▶ **Aim of the task**:
Starting with the line that contains "is clamped. -/" and stopping after the line that contains "let hi := maxOf (s.zoneTemps z 4) x.tzMax", return each line below exactly as written, with no others.

::::

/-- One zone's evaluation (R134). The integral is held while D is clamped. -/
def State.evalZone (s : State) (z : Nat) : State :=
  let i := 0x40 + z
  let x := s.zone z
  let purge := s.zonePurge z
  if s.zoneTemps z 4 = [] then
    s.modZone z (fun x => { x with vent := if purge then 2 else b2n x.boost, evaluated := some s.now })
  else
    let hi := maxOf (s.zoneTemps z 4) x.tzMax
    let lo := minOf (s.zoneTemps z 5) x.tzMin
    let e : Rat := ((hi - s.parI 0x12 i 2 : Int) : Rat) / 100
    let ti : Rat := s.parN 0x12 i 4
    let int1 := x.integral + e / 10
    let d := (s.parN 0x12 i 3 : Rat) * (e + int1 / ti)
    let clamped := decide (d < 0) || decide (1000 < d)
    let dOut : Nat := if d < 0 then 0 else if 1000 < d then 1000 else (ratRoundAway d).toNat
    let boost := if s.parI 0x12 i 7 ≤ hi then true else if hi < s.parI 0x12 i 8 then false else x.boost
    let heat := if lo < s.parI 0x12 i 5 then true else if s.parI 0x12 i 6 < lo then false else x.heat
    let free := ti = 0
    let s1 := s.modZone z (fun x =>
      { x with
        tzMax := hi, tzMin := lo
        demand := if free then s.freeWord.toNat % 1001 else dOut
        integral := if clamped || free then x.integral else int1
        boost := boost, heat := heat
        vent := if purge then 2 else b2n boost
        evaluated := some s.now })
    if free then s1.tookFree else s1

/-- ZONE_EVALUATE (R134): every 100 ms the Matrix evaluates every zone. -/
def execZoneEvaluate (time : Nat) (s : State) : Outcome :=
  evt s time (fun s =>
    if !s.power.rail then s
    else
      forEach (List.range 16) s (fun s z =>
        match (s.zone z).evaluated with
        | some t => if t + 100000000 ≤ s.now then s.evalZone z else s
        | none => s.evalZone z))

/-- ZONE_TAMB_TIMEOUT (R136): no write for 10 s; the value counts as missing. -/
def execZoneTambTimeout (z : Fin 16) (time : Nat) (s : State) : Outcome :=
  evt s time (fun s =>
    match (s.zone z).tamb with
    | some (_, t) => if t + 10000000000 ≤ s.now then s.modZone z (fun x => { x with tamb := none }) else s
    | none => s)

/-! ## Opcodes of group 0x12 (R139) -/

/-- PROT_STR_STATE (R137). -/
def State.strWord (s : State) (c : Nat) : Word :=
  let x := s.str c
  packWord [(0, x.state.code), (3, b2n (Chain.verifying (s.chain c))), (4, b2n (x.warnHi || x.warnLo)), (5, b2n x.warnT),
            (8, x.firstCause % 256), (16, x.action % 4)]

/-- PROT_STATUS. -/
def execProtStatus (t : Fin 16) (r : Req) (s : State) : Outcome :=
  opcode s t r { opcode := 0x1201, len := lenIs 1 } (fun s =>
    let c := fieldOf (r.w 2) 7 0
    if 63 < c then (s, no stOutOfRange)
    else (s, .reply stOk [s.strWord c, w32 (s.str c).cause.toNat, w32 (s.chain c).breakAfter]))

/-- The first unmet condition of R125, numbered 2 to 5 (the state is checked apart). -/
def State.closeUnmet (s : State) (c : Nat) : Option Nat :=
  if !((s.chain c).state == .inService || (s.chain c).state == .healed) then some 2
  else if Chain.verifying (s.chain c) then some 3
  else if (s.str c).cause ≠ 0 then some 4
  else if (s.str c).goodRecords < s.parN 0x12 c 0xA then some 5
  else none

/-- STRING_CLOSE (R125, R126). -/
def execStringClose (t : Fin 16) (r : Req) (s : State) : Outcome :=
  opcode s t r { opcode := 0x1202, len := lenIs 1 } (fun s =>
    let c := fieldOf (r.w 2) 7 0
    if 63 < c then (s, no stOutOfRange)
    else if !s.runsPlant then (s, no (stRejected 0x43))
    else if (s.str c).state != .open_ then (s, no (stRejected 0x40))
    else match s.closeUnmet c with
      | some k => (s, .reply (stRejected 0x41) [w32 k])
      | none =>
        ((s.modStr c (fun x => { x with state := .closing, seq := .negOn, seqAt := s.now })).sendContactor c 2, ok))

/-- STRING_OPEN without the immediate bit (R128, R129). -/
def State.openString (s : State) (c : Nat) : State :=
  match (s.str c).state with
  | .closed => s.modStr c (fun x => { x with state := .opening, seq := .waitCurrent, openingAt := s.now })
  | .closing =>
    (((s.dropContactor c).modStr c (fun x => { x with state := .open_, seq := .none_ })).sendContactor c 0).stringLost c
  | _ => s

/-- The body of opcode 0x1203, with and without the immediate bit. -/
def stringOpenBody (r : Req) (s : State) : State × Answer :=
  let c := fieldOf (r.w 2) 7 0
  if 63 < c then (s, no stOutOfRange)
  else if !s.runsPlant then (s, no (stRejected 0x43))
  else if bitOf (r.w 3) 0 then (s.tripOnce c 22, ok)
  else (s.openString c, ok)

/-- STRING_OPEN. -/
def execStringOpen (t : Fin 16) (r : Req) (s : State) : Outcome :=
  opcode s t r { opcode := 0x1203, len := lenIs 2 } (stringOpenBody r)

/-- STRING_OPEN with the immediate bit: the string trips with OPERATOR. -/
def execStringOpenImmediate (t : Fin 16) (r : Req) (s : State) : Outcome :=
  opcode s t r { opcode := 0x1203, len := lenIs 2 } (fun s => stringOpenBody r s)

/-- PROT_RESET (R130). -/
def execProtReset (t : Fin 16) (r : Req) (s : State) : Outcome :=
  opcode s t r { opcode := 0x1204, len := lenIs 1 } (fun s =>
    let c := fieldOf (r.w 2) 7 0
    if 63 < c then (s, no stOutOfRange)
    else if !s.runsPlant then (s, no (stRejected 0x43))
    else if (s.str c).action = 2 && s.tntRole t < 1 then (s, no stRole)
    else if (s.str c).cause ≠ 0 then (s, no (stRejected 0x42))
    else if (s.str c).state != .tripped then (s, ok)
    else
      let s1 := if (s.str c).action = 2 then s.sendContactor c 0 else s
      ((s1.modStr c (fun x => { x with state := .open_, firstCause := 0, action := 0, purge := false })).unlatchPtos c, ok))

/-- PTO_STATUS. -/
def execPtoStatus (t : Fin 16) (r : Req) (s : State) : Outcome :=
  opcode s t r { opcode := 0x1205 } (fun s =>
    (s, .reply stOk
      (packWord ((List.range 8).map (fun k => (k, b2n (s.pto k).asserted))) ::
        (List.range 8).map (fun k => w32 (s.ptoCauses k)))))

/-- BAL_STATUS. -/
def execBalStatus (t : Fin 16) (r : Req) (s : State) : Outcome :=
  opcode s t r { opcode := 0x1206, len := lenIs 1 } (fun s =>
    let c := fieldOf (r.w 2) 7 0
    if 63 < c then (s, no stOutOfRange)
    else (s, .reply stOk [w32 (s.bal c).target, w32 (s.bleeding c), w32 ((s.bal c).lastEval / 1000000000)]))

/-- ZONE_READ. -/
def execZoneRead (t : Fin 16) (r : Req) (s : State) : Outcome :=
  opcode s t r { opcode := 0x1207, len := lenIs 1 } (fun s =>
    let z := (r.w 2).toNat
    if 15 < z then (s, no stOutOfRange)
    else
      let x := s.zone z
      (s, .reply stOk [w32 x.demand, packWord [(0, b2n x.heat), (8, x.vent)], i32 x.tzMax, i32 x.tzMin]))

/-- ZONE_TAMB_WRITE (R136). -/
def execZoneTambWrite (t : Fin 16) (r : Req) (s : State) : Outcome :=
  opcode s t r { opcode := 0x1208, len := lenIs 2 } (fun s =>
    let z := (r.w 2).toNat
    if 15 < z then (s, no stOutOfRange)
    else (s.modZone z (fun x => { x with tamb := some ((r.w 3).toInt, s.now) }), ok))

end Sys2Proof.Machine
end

::::

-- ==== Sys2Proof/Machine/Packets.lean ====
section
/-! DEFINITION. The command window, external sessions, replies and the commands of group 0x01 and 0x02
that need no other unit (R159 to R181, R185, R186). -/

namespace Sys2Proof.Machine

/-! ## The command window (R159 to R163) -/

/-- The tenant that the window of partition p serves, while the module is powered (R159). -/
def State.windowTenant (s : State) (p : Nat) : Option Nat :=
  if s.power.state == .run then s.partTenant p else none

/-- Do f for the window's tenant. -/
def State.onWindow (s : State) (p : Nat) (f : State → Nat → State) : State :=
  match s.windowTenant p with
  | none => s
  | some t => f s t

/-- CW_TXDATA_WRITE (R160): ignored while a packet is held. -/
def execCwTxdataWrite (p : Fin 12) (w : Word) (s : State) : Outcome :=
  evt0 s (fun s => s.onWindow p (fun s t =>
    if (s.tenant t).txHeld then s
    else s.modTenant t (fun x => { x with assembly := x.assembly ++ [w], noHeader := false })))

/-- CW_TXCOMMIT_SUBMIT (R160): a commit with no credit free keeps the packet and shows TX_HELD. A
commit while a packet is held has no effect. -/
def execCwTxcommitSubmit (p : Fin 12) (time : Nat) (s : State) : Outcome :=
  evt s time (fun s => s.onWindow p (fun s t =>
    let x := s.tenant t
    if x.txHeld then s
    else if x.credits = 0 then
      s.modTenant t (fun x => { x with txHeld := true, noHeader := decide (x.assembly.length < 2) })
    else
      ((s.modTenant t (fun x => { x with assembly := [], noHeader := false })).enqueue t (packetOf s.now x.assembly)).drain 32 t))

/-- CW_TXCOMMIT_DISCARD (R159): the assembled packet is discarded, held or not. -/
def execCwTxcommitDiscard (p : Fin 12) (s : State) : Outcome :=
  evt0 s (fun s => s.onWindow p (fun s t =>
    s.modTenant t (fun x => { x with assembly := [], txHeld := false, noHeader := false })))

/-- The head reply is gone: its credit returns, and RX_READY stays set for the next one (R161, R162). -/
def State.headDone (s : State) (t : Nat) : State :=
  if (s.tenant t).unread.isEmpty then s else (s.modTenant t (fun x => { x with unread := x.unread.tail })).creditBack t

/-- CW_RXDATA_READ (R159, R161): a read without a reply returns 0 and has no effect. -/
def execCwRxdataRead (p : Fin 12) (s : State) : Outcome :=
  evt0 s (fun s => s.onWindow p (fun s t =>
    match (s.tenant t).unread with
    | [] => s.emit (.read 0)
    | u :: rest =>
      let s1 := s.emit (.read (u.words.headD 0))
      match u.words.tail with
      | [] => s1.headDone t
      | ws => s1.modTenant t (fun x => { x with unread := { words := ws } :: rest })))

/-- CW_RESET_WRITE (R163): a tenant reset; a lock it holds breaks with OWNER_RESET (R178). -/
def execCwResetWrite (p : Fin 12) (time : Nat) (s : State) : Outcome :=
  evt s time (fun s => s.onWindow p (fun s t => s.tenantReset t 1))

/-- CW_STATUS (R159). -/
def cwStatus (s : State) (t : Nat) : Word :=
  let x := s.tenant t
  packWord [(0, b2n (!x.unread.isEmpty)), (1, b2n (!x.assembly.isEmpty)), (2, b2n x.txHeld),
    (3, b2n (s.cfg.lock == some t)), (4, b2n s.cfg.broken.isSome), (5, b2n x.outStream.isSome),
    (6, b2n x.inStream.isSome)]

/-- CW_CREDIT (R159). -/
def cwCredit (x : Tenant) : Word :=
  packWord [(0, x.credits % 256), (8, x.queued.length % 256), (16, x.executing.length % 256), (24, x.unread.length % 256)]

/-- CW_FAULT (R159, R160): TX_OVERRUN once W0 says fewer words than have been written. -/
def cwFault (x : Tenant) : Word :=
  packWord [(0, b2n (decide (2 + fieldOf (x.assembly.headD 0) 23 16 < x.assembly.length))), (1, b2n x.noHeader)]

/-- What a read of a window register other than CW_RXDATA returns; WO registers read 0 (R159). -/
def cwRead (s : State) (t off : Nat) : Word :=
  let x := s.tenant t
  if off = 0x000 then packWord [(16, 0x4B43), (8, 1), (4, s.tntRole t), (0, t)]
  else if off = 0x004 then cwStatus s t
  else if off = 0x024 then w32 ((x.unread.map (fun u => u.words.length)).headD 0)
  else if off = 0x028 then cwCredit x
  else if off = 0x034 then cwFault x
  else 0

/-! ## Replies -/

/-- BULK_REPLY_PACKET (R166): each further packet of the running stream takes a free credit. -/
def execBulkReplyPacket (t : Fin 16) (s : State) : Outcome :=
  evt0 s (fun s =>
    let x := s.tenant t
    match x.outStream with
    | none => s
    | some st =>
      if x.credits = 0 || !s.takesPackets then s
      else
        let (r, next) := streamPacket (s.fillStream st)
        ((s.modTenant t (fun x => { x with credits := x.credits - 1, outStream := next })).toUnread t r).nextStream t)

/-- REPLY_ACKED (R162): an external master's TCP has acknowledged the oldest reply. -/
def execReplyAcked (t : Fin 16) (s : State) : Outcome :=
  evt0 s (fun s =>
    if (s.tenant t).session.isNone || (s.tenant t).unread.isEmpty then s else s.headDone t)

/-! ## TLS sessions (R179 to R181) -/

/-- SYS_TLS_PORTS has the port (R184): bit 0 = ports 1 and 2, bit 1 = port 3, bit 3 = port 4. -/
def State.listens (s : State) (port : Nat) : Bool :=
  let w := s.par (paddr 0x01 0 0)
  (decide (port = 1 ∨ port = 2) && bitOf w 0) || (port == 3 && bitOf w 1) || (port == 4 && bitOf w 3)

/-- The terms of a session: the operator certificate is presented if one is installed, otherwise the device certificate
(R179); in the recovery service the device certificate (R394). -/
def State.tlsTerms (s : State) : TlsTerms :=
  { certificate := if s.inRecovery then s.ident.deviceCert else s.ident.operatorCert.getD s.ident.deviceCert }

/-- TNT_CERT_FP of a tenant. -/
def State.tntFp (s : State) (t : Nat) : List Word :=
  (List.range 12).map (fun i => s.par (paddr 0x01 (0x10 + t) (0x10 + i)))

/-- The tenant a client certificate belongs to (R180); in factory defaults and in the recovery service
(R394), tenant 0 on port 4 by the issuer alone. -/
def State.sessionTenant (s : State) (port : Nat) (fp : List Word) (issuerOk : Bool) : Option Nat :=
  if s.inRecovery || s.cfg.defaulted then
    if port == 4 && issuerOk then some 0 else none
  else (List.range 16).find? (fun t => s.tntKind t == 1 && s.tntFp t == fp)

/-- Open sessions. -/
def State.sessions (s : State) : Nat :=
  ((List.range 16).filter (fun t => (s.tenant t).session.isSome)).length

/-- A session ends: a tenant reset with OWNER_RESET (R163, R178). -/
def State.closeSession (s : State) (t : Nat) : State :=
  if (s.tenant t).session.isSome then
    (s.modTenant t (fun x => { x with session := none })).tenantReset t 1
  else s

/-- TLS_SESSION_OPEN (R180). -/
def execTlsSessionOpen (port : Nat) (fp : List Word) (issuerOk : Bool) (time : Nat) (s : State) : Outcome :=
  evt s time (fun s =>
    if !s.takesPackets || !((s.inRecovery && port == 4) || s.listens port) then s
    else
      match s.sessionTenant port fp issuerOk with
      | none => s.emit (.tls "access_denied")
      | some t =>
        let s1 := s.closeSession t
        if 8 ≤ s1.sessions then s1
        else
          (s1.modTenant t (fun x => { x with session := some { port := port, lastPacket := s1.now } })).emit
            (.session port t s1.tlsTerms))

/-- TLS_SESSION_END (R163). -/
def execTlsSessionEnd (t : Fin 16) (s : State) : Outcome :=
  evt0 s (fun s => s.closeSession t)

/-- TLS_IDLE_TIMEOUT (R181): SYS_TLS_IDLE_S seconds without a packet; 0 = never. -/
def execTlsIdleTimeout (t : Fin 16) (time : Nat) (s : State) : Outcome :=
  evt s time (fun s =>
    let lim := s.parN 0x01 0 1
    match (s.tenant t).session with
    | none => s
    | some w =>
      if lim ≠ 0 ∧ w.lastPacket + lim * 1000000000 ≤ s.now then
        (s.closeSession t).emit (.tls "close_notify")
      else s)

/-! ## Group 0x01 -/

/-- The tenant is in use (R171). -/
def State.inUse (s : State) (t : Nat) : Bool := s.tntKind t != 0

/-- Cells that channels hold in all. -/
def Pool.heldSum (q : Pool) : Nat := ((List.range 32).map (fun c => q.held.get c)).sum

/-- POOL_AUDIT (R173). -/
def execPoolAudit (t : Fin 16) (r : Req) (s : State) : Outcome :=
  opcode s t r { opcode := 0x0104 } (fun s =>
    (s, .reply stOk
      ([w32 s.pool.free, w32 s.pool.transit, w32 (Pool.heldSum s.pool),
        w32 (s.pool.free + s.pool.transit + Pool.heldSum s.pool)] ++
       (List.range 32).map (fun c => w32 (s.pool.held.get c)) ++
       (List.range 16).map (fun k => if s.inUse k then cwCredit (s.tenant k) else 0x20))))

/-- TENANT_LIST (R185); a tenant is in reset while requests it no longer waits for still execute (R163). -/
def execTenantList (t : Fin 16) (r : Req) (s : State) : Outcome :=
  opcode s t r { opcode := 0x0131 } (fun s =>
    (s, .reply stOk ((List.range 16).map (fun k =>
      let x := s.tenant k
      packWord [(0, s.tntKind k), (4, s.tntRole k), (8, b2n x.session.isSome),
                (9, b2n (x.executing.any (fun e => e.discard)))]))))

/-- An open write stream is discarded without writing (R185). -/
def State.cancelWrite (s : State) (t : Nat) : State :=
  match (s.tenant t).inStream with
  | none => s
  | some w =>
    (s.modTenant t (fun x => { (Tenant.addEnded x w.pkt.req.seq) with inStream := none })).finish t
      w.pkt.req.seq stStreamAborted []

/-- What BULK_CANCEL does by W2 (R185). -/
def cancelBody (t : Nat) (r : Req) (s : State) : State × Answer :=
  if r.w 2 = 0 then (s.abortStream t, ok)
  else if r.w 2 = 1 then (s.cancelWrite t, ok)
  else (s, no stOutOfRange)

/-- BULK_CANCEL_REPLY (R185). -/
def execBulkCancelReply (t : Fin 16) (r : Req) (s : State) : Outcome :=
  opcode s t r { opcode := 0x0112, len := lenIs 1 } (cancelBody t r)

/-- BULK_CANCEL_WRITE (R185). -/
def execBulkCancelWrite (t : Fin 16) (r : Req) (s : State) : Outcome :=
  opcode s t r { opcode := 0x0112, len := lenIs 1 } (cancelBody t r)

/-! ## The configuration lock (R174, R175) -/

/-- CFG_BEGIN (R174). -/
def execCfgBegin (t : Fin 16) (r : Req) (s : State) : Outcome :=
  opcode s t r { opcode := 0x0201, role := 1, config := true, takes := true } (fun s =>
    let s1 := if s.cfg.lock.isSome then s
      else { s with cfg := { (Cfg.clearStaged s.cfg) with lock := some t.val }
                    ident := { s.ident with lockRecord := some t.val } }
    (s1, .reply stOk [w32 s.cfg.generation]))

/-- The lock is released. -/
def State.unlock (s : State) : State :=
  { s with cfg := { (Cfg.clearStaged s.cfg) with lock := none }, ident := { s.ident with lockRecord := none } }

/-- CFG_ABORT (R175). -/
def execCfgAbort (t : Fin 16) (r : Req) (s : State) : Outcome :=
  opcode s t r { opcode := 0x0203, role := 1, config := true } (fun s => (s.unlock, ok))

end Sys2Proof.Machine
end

::::

▶ **Output of the exercise**:
/-- One zone's evaluation (R134). The integral is held while D is clamped. -/
def State.evalZone (s : State) (z : Nat) : State :=
  let i := 0x40 + z
  let x := s.zone z
  let purge := s.zonePurge z
  if s.zoneTemps z 4 = [] then
    s.modZone z (fun x => { x with vent := if purge then 2 else b2n x.boost, evaluated := some s.now })
  else
    let hi := maxOf (s.zoneTemps z 4) x.tzMax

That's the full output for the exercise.